Süregelen soykırımın son 100 gününde, bazıları bu salonda bulunan akademisyen hukukçular da dahil olmak üzere pek çok akademisyenin gösterilerde ve ayrıca Filistinli işçilerin ve sendikaların çağrısına doğrudan yanıt olarak Özgür Filistin için İşçiler tarafından organize edilen silah fabrikası ablukaları gibi pek çok doğrudan eylemde yer aldığını görmek beni çok etkiledi. UAD davasında yer alan yoldaşlarım ve arkadaşlarım da var. Ben de Filistin’de gönüllü insan hakları avukatı olarak üç yıl geçirdim ve Gazze’dekiler de dahil olmak üzere Filistinli insan hakları örgütleriyle çalıştım. Al-Quds İnsan Hakları Kliniği‘nin kurucularındanım, 2008/09 Dökme Kurşun Operasyonu’nda Yargıç Goldstone başkanlığındaki araştırma heyetinde Uluslararası İnsancıl Hukuk uzmanı olarak çalıştım, rotamı 180 derece değiştirmeden önce Avrupa’da uluslararası bir insan hakları kuruluşunda kısa bir süre Evrensel Yargı Yetkisi programını yönettim.
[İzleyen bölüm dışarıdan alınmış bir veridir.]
/-- Settles O10: what decodes has the operation code of a row, whose format accepts nothing but what the encoder
writes. -/
theorem encodeOfDecode : Obligations.EncodeOfDecode := by
  intro p r i h
  obtain ⟨row, hrow, hopc⟩ := exists_row_of_decode_ok h
  simp only [opcodeTable, List.mem_cons, List.not_mem_nil, or_false] at hrow
  rcases hrow with rfl | rfl | rfl | rfl | rfl | rfl | rfl | rfl | rfl | rfl | rfl | rfl | rfl | rfl | rfl | rfl
  · exact encodes_of_decodeR hopc (decode_rdreg hopc ▸ h)
  · exact encodes_of_decodeW hopc (decode_wrreg hopc ▸ h)
  · exact encodes_of_decodeU hopc (decode_rdburst hopc ▸ h)
  · exact encodes_of_decodeN hopc (decode_cfgNew hopc ▸ h) rfl rfl
  · exact encodes_of_decodeS hopc (decode_cfgOdr hopc ▸ h) (fun _ => rfl) Odr.code_of_ofCode fun _ => rfl
  · exact encodes_of_decodeS hopc (decode_cfgBw hopc ▸ h) (fun _ => rfl) Bw.code_of_ofCode fun _ => rfl
  · exact encodes_of_decodeS hopc (decode_cfgPmode hopc ▸ h) (fun _ => rfl) PMode.code_of_ofCode fun _ => rfl
  · exact encodes_of_decodeS hopc (decode_cfgHpf hopc ▸ h) (fun _ => rfl) enableCode_of_ofCode fun _ => rfl
  · exact encodes_of_decodeS hopc (decode_cfgLpf hopc ▸ h) (fun _ => rfl) enableCode_of_ofCode fun _ => rfl
  · exact encodes_of_decodeN hopc (decode_cfgBuild hopc ▸ h) rfl rfl
  · exact encodes_of_decodeN hopc (decode_devNew hopc ▸ h) rfl rfl
  · exact encodes_of_decodeN hopc (decode_devInit hopc ▸ h) rfl rfl
  · exact encodes_of_decodeN hopc (decode_devReadxyz hopc ▸ h) rfl rfl
  · exact encodes_of_decodeN hopc (decode_devDrop hopc ▸ h) rfl rfl
  · exact encodes_of_decodeP hopc (decode_convRaw hopc ▸ h) (fun _ _ _ _ _ _ => rfl) fun _ _ _ _ _ _ => rfl
  · exact encodes_of_decodeP (opc := 0x31) hopc (decode_scale hopc ▸ h) (fun _ _ _ _ _ _ => rfl) fun _ _ _ _ _ _ => by
      simp [encode]

/-! ### Words written out -/

/-- A word written out in digits is the word of its four fields. -/
theorem decode_word {p : Params} {w : Word} {l : List Byte} {i : Instr} (hwf : i.wf p = true)
    (henc : encode i = ⟨w, l⟩) : decode p ⟨w, l⟩ = .ok i :=
  henc ▸ decodeOfEncode p i hwf

/-- Settles O13: each word is the encoding of its request, so O9 gives the request back. -/
theorem decodesTheWrittenOutWords : Obligations.DecodesTheWrittenOutWords := fun _ =>
  ⟨decode_word rfl (by decide), decode_word rfl (by decide), decode_word rfl (by decide),
    decode_word rfl (by decide), decode_word rfl (by decide), decode_word rfl (by decide)⟩

/-- Settles O59: each word is the encoding of its request, and each code and frequency the value of its function. -/
theorem settingCodesAreTheListedOnes : Obligations.SettingCodesAreTheListedOnes := by
  refine ⟨fun p => ⟨?_, ?_, ?_, ?_, ?_⟩, fun p => ⟨?_, ?_, ?_, ?_, ?_⟩, fun p => ⟨?_, ?_, ?_, ?_⟩,
    by decide, by decide, by decide, by decide, by decide⟩
  all_goals exact decode_word rfl (by decide)

/-! ### What the decoder rejects -/

/-- The decoder rejects the request (30_encoding.md R87). -/
def Decoded.Rejects (d : Decoded) : Prop := ∃ why, d = .error why

section
variable {p : Params} {r : Request}

theorem noPayload_rejects {i : Instr} : Decoded.Rejects (noPayload r i) ↔ r.payload ≠ [] := by
  by_cases h : r.payload = [] <;> simp [Decoded.Rejects, noPayload, h]

theorem decodeN_rejects {i : Instr} :
    Decoded.Rejects (decodeN r i) ↔ r.a ≠ 0 ∨ r.b ≠ 0 ∨ r.c ≠ 0 ∨ r.payload ≠ [] := by
  unfold decodeN
  split
  · next h => exact iff_of_true ⟨_, rfl⟩ (by tauto)
  · next h => rw [noPayload_rejects]; tauto

theorem decodeS_rejects {α : Type} {f : Byte → Option α} {i : α → Instr} :
    Decoded.Rejects (decodeS r f i) ↔ r.b ≠ 0 ∨ r.c ≠ 0 ∨ f r.a = none ∨ r.payload ≠ [] := by
  unfold decodeS
  split
  · next h => exact iff_of_true ⟨_, rfl⟩ (by tauto)
  · next h =>
    cases hv : f r.a with
    | none => exact iff_of_true ⟨_, rfl⟩ (by simp)
    | some v =>
      change Decoded.Rejects (noPayload r (i v)) ↔ _
      rw [noPayload_rejects]
      simp only [reduceCtorEq, false_or]
      tauto

theorem decodeR_rejects : Decoded.Rejects (decodeR p r) ↔
    r.b ≠ 0 ∨ r.c ≠ 0 ∨ addrFits p r.a = false ∨ r.payload ≠ [] := by
  unfold decodeR
  split
  · next h => exact iff_of_true ⟨_, rfl⟩ (by tauto)
  · split
    · next h => exact iff_of_true ⟨_, rfl⟩ (by tauto)
    · rw [noPayload_rejects]; tauto

theorem decodeW_rejects : Decoded.Rejects (decodeW p r) ↔
    r.c ≠ 0 ∨ addrFits p r.a = false ∨ r.payload ≠ [] := by
  unfold decodeW
  split
  · next h => exact iff_of_true ⟨_, rfl⟩ (by tauto)
  · split
    · next h => exact iff_of_true ⟨_, rfl⟩ (by tauto)
    · rw [noPayload_rejects]; tauto

theorem decodeU_rejects : Decoded.Rejects (decodeU p r) ↔
    r.c ≠ 0 ∨ addrFits p r.a = false ∨ burstNonempty r.b = false ∨ burstFits p r.a r.b = false ∨
      r.payload ≠ [] := by
  unfold decodeU
  split
  · next h => exact iff_of_true ⟨_, rfl⟩ (by tauto)
  · split
    · next h => exact iff_of_true ⟨_, rfl⟩ (by tauto)
    · split
      · next h => exact iff_of_true ⟨_, rfl⟩ (by tauto)
      · rw [noPayload_rejects]; tauto

theorem decodeP_rejects {i : Byte → Byte → Byte → Byte → Byte → Byte → Instr} :
    Decoded.Rejects (decodeP r i) ↔ r.a ≠ 0 ∨ r.b ≠ 0 ∨ r.c ≠ 0 ∨ r.payload.length ≠ 6 := by
  constructor
  · rintro ⟨why, hwhy⟩
    by_contra! h
    obtain ⟨ha, hb, hc, hlen⟩ := h
    obtain ⟨p0, p1, p2, p3, p4, p5, hp⟩ := exists_of_length_six r.payload hlen
    simp [decodeP_eq_ok i ha hb hc hp] at hwhy
  · intro h
    cases hdec : decodeP r i with
    | error why => exact ⟨why, rfl⟩
    | ok j =>
      obtain ⟨ha, hb, hc, p0, p1, p2, p3, p4, p5, hp, -⟩ := decodeP_ok hdec
      simp [ha, hb, hc, hp] at h
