-- ==== Sys2Proof/Machine/Core.lean ====
section
/-! DEFINITION. The machine behind the host's interface. -/

def Sys2Proof.core : Host.Core :=
  { State := Sys2Proof.Machine.State, Fault := Sys2Proof.Machine.Fault,
    Refusal := Sys2Proof.Machine.Refusal, step := Sys2Proof.Machine.step,
    reset := Sys2Proof.Machine.State.reset }
end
Elbette sürekli olarak, özellikle de bu gibi günler, hukuku, özgürleşmenin bir aracı olarak görmeye karşı aktif olarak çalışmak hususunda mantığımı ve kararlılığımı sorguluyorum.
İsrail yönetiminin ve ordusunun son 100 günde ve daha önce de rutin olarak, birlikte çalıştığım Filistinli insan hakları avukatlarının dediği gibi, “uluslararası hukukun tüm kurallarını” küstahça görmezden geldiğini veya açıkça ihlal ettiğini gördük. İsrail’in uluslararası hukuka rağmen ya da ondan bağımsız hareket etmesi bu son 100 güne özgü değildir, rutine bindirdiği bir eylemdir. Aynı zamanda İsrail, Gazze söz konusu olduğunda uluslararası hukuk söyleminde çok güçlü bazı paradigmatik değişikliklere başvurmakta, örneğin “İsrail-Hamas savaşı”nda olduğu gibi iki taraf arasında bir eşdeğerlik olduğunu öne süren hukukî “savaş” kavramına başvurmaktadır. Dahası, 7 Ekim’den önceki 75 yıllık baskının ve işgal yasalarının yasal çerçevesinin izlerini, daha müsamahakâr bir devletlerarası savaş hukuku çerçevesi lehine siliyor. İsrail’in eşdeğerlik iddiası sadece kendi operasyonu için kullanışlı olduğu sürece geçerlidir. Gazzelilerin meşru müdafaa hakkı söz konusu olduğunda bu iddia geçerliliğini kaybeder ya da Gazzelilerin İsrail hastanelerini, okullarını, üniversitelerini, arşivlerini, müzelerini, tiyatrolarını, ibadet yerlerini, akademisyenlerini, gazetecilerini, siyasi ve askeri liderlerini hedef alan saldırılar gerçekleştirecek silahlara sahip olduğunu hayal edin, bu durumda asla bu iddia dile getirilmez.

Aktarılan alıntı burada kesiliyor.